» TO DO
Only one portion of the data is to be written out: from the line bearing "namespace Sys2Proof.Machine" through the line bearing "def viewOk (v". Write it exactly as it appears.

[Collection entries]
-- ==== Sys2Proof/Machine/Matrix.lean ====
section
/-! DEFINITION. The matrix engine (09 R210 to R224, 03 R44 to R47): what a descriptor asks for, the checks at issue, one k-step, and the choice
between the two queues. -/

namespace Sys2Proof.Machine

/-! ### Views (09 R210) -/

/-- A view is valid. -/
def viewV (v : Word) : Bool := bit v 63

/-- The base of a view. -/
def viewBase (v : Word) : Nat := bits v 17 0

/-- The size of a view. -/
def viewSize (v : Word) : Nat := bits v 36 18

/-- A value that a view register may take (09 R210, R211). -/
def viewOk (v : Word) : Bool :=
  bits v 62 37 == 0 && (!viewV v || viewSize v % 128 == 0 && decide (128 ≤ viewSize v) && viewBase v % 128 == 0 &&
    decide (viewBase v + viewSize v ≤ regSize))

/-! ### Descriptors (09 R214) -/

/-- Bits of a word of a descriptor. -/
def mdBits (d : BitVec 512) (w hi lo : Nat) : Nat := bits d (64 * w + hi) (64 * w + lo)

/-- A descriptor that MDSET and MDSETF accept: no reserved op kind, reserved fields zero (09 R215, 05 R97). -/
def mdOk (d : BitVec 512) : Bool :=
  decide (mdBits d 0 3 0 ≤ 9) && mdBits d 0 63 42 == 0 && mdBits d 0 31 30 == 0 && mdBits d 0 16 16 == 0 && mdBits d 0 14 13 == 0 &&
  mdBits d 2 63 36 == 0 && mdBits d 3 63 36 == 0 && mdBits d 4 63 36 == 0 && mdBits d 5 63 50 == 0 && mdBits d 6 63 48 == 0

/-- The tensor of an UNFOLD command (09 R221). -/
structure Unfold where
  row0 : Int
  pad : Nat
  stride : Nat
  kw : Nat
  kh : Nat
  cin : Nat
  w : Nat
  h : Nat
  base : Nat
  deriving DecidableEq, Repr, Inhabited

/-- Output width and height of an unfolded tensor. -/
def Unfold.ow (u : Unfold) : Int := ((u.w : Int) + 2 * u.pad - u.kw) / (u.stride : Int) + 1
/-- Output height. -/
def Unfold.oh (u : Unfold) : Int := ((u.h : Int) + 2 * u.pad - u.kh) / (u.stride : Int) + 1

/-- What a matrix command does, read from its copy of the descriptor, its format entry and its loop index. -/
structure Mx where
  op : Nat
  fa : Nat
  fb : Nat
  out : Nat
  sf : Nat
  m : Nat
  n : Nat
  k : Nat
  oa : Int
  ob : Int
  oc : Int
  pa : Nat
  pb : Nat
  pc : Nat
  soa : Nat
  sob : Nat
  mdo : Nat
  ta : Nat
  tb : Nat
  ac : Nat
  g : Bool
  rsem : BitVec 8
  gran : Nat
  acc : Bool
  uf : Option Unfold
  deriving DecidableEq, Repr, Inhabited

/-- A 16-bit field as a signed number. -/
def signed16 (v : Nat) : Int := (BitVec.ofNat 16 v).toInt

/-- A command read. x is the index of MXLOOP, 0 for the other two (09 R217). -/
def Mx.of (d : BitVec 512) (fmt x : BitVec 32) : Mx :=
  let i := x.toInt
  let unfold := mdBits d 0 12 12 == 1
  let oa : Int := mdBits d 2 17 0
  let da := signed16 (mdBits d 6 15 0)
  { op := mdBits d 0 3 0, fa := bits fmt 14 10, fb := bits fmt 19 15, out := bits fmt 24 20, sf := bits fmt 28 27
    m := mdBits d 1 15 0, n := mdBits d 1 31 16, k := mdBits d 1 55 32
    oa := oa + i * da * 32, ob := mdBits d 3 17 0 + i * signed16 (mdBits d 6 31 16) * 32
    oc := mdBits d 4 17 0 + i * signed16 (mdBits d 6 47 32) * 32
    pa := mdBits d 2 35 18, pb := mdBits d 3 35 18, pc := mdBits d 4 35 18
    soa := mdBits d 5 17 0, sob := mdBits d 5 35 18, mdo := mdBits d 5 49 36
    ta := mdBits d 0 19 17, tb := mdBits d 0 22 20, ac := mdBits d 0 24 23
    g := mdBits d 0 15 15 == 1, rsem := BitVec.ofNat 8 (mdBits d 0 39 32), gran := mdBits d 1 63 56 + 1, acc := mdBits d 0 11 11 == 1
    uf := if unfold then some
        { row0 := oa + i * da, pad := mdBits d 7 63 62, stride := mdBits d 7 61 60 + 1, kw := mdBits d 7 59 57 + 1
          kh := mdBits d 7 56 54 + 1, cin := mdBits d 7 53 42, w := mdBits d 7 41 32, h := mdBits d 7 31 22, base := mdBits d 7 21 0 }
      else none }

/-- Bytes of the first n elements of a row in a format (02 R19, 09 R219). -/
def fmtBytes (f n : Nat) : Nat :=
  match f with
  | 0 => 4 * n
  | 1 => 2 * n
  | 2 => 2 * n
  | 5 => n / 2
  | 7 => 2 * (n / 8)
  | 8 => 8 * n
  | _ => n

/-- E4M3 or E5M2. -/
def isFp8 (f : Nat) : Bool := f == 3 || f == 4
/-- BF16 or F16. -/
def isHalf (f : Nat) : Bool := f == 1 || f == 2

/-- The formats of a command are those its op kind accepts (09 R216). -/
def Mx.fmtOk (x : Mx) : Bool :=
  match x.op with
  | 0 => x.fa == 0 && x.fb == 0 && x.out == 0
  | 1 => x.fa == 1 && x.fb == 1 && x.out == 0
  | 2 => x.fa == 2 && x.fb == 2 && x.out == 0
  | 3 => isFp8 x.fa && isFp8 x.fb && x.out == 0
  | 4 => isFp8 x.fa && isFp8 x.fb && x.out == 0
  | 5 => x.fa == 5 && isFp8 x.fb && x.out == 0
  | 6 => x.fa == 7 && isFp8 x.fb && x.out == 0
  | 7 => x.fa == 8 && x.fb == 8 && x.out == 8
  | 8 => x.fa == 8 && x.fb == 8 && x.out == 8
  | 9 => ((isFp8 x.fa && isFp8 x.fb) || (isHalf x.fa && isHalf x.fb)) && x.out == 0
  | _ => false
...
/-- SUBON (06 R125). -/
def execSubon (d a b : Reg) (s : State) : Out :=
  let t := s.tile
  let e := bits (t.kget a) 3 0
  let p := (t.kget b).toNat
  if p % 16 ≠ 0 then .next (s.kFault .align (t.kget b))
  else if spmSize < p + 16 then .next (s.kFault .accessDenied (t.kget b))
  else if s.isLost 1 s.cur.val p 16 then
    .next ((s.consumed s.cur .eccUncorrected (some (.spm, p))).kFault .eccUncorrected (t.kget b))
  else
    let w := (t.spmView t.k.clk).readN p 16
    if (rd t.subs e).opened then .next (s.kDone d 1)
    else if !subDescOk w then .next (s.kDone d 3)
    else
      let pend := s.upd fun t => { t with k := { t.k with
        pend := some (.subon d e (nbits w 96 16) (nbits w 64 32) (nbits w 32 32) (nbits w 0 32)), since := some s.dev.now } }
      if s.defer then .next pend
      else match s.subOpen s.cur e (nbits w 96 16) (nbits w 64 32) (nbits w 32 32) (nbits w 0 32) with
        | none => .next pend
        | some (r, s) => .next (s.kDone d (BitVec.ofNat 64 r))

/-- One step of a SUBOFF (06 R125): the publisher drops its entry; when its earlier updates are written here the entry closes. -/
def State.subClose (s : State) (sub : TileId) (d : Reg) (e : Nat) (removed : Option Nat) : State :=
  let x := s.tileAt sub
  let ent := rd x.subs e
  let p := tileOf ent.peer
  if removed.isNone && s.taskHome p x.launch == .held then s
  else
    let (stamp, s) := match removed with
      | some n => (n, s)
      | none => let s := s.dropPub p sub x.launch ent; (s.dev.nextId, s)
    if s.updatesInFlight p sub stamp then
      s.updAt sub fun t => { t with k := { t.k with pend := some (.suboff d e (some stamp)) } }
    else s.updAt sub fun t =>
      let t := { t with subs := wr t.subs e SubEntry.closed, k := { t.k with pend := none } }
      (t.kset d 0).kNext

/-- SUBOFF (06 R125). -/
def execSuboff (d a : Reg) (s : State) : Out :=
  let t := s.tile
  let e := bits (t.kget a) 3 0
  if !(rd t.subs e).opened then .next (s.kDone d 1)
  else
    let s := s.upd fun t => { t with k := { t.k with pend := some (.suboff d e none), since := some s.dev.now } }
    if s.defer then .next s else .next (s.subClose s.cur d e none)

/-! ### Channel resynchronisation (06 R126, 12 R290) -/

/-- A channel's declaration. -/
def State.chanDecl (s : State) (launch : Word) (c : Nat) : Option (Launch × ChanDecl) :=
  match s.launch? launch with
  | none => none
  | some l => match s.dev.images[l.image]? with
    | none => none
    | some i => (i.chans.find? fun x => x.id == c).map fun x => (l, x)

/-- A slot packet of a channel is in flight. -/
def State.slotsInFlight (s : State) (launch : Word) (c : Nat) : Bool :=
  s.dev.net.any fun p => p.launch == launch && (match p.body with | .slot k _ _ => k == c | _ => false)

» RESPONSE BOX
namespace Sys2Proof.Machine

/-! ### Views (09 R210) -/

/-- A view is valid. -/
def viewV (v : Word) : Bool := bit v 63

/-- The base of a view. -/
def viewBase (v : Word) : Nat := bits v 17 0

/-- The size of a view. -/
def viewSize (v : Word) : Nat := bits v 36 18

/-- A value that a view register may take (09 R210, R211). -/
def viewOk (v : Word) : Bool :=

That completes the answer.